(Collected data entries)
....
-- ==== Sys2Proof/Machine/Mirror.lean ====
section
/-! DEFINITION. The mirror group: heartbeats (R371), input logs and acknowledgements (R367 to R370), fetches and copies (R372,
R373, R431), and the loss of a peer, demotion and takeover (R374 to R377). -/

namespace Sys2Proof.Machine

/-! ### Peers and frames -/

/-- The other valid members of the group (R419). -/
def State.peerIds (s : State) : List Nat :=
  match s.h.plan.eff with
  | none => []
  | some pl => (List.range 4).filter fun i =>
    decide (i ≠ s.h.mirror.id.val) && (match pl.mirror[i]? with | some m => m.valid | none => false)

def State.mpeer (s : State) (i : Nat) : MPeer := Sparse.get MPeer.reset s.h.mirror.peers i
def State.updMPeer (s : State) (i : Nat) (f : MPeer → MPeer) : State :=
  s.updMirror fun m => { m with peers := Sparse.set MPeer.reset m.peers i (f (Sparse.get MPeer.reset m.peers i)) }

/-- A higher TERM is adopted: a lead becomes stale, a follower waits for the new lead (R376). -/
def State.adopt (s : State) (f : MFrame) : State :=
  if f.term ≤ s.h.mirror.term then s
  else
    let s1 := (s.updMirror fun m => { m with term := f.term, lead := none, taking := false }).mbxResult 5 1 []
    if s.h.mirror.role = 1 then s1.becomeStale else s1

/-- The first frame in the list that sel picks, and the others. -/
def takeFrame (sel : MPayload → Bool) : List MFrame → Option (MFrame × List MFrame)
  | [] => none
  | f :: l => if sel f.body then some (f, l) else (takeFrame sel l).map fun x => (x.1, f :: x.2)

/-- Takes the first frame of a kind that has arrived; one of a lower TERM than the package's own by then is discarded (R376). -/
def State.takeMirror (s : State) (sel : MPayload → Bool) (f : State → MFrame → State) : State :=
  match takeFrame sel s.h.mirror.inbox with
  | none => s
  | some (x, l) =>
    let s1 := s.updMirror fun m => { m with inbox := l }
    if x.term < s1.h.mirror.term then s1.updMirror fun m => { m with drop := m.drop + 1 } else f (s1.adopt x) x

/-! ### The follower's ACK and its replay (R369, R370) -/

/-- Epochs from a to b, b included. -/
def epochsTo (a b : Nat) : List Nat := (List.range ((b + 2 ^ 72 - a % 2 ^ 72) % 2 ^ 72)).map fun i => (a + 1 + i) % 2 ^ 72

/-- HELD as the follower acknowledges it: no more than FOLLOW_LAG epochs beyond the last applied. -/
def State.ackHeld (s : State) (p : Nat) : Nat :=
  let q := s.partn p
  let lag := s.paramN 22 0 50
  if (q.heldTo + 2 ^ 72 - q.applied % 2 ^ 72) % 2 ^ 72 ≤ lag then q.heldTo else (q.applied + lag) % 2 ^ 72

/-- Sends the lead an ACK for p. -/
def State.sendFollowAck (s : State) (p : PartId) : State :=
  let q := s.partn p
  let miss := q.heldLast.flatMap fun x => (q.missing x.1).map fun n => (x.1, n)
  match s.h.mirror.lead with
  | none => s
  | some l => s.sendMirror l (.ack p (s.ackHeld p) q.applied (miss.take 747))
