/-- Asks the lead for the first octets of its plan chain (R431). -/
def State.askChain (s : State) (id : Fin 4) : State :=
  (s.updMirror fun m => { m with id := id, loading := true, chainIn := [] }).sendMirror 255 (.fetch 255 0 0 0 0)

/-- The host's PLAN_LOAD. -/
def State.hostPlanLoad (s : State) (r : DmaResult) : State :=
  let st := s.pkgState
  if s.arg 3 % 2 = 1 then
    if (st = 2 ∨ st = 5) ∧ s.h.plan.staged.isNone then s.askChain ⟨s.arg 3 / 4 % 4, Nat.mod_lt _ (by decide)⟩ else s.mbxResult 2 1 []
  else match r with
    | .failed => s.mbxResult 2 6 []
    | .octets l =>
      let o := l.take (s.arg 2)
      let partial_ := decide (64 ≤ o.length) && decide (imageScope o = 1)
      let ok := s.h.plan.staged.isNone && (if partial_ then decide (st = 4) else s.wholeAllowed)
      if ok then s.loadImage 2 o else s.mbxResult 2 1 []

/-- Octets of a flash slot; flash that does not answer holds no valid image (R473). -/
def flashImage : DmaResult → List Octet
  | .octets o => o.take (max 72 (leAt o 12 4))
  | .failed => []

/-- A load at boot step 4 from a flash slot or the lead, as BOOT_SRC says, or a PLAN_LOAD of the host (R430, R470). -/
def execPlanLoad (tag : BitVec 8) (src : PlanSource) (r : DmaResult) (s : State) : Host.Outcome State Fault Refusal :=
  let x := s.settled
  let boot (b : BitVec 2) : Bool := decide (x.h.pwr.bootStep = 4) && decide (x.h.pwr.straps.bootSrc = b)
  let hp := x.h.plan.hp
  .next <| match src with
  | .flash0 => if boot 0 && decide (hp.last = 0) then x.loadImage 0 (flashImage r) else x
  | .flash1 => if boot 0 && decide (hp.last = 4 ∧ hp.source = 0) then x.loadImage 1 (flashImage r) else x
  | .lead _ =>
    if boot 2 && decide (hp.last = 0) then
      (x.loadBegins 3 []).askChain ⟨x.h.pwr.straps.mirrorId.toNat, x.h.pwr.straps.mirrorId.isLt⟩
    else x
  | .host => x.command tag 2 [2, 4, 5] fun y => y.hostPlanLoad r

/-- A staged image is withdrawn before its staging deadline (R426). -/
def execPlanWithdraw (tag : BitVec 8) (s : State) : Host.Outcome State Fault Refusal :=
  .next <| s.command tag 3 [4] fun x =>
    let ok := match x.h.plan.staged with
      | some y => !y.committed
      | none => false
    if !ok then x.mbxResult 3 1 []
    else
      let x1 := x.withdrawStaged
      x1.mbxResult 3 0 [x1.hpStatus]

/-- The effective image goes to the host's buffer. -/
def execPlanRead (tag : BitVec 8) (s : State) : Host.Outcome State Fault Refusal :=
  .next <| s.command tag 4 [3, 4, 5, 6] fun x =>
    let o := x.effImage
    let n := BitVec.ofNat 32 o.length
    if x.arg 2 < o.length then x.mbxResult 4 5 [n]
    else (x.emit (.memWrite (x.arg 0 + x.arg 1 * 2 ^ 32) o)).mbxResult 4 0 [n]

/-! ### Takeover, fencing, clusters -/

/-- An eligible follower takes over; the command completes with the new TERM once it leads (R375). -/
def execTakeoverCommand (tag : BitVec 8) (s : State) : Host.Outcome State Fault Refusal :=
  .next <| s.command tag 5 [4] fun x =>
    if x.h.mirror.taking then x else if x.selfEligible then x.startTakeover else x.mbxResult 5 1 []

def execFence (tag : BitVec 8) (s : State) : Host.Outcome State Fault Refusal :=
  .next <| s.command tag 6 [3, 4, 5] fun x =>
    let d := x.arg 0
    if 8 ≤ d then x.mbxResult 6 2 []
    else if !x.alive d then x.mbxResult 6 1 []
    else (x.decideFence d .host).mbxResult 6 0 []

/-- A cluster of a partition that is not retired. -/
def State.commandable (s : State) (cl : Nat) : Bool := (s.planOwner cl).isSome && !(s.cluster cl).retired

def execRetire (tag : BitVec 8) (s : State) : Host.Outcome State Fault Refusal :=
  .next <| s.command tag 7 [3, 4] fun x =>
    let cl := x.arg 0
    if 64 ≤ cl then x.mbxResult 7 2 []
    else if !x.commandable cl then x.mbxResult 7 1 []
    else ((x.retire cl 2).mbxResult 7 0 []).progress

/-- The cluster's cores halt, their transactions are left to their Curfew, its domain goes off and on again, and it starts once it
has been self-checked (R178, R451, R475). -/
def execRestart (tag : BitVec 8) (s : State) : Host.Outcome State Fault Refusal :=
  .next <| s.command tag 8 [3, 4] fun x =>
    let cl := x.arg 0
    if 64 ≤ cl then x.mbxResult 8 2 []
    else if !x.commandable cl then x.mbxResult 8 1 []
    else
      let x1 := (iter 8 (fun k y => y.dropTxn (8 * cl + k)) x).clusterOff cl
      (((x1.requestOn [clusterDomain cl]).toStart (1#64 <<< cl)).mbxResult 8 0 []).progress

/-! ### DRAM rows (R386, R387) -/

/-- The repair of a remapped row begins; the command completes at once. -/
def execRowRepair (tag : BitVec 8) (s : State) : Host.Outcome State Fault Refusal :=
  .next <| s.command tag 9 [3, 4] fun x =>
    let d := x.arg 0
    if 8 ≤ d ∨ 32 ≤ x.arg 1 then x.mbxResult 9 2 []
    else match x.remap d (x.arg 1) (x.arg 2) (x.arg 3) with
      | none => x.mbxResult 9 1 []
      | some e => (x.updDie d fun z => { z with m := { z.m with
          remaps := z.m.remaps.map fun y => if y = e then (e.1, e.2.1, e.2.2.1, true) else y } }).mbxResult 9 0 []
....
Work task: Your answer must be the lines above from the one containing "def State.hostPlanLoad (s" to the one containing "let partial_ := decide", both included, restated word for word.

Output:
def State.hostPlanLoad (s : State) (r : DmaResult) : State :=
  let st := s.pkgState
  if s.arg 3 % 2 = 1 then
    if (st = 2 ∨ st = 5) ∧ s.h.plan.staged.isNone then s.askChain ⟨s.arg 3 / 4 % 4, Nat.mod_lt _ (by decide)⟩ else s.mbxResult 2 1 []
  else match r with
    | .failed => s.mbxResult 2 6 []
    | .octets l =>
      let o := l.take (s.arg 2)
      let partial_ := decide (64 ≤ o.length) && decide (imageScope o = 1)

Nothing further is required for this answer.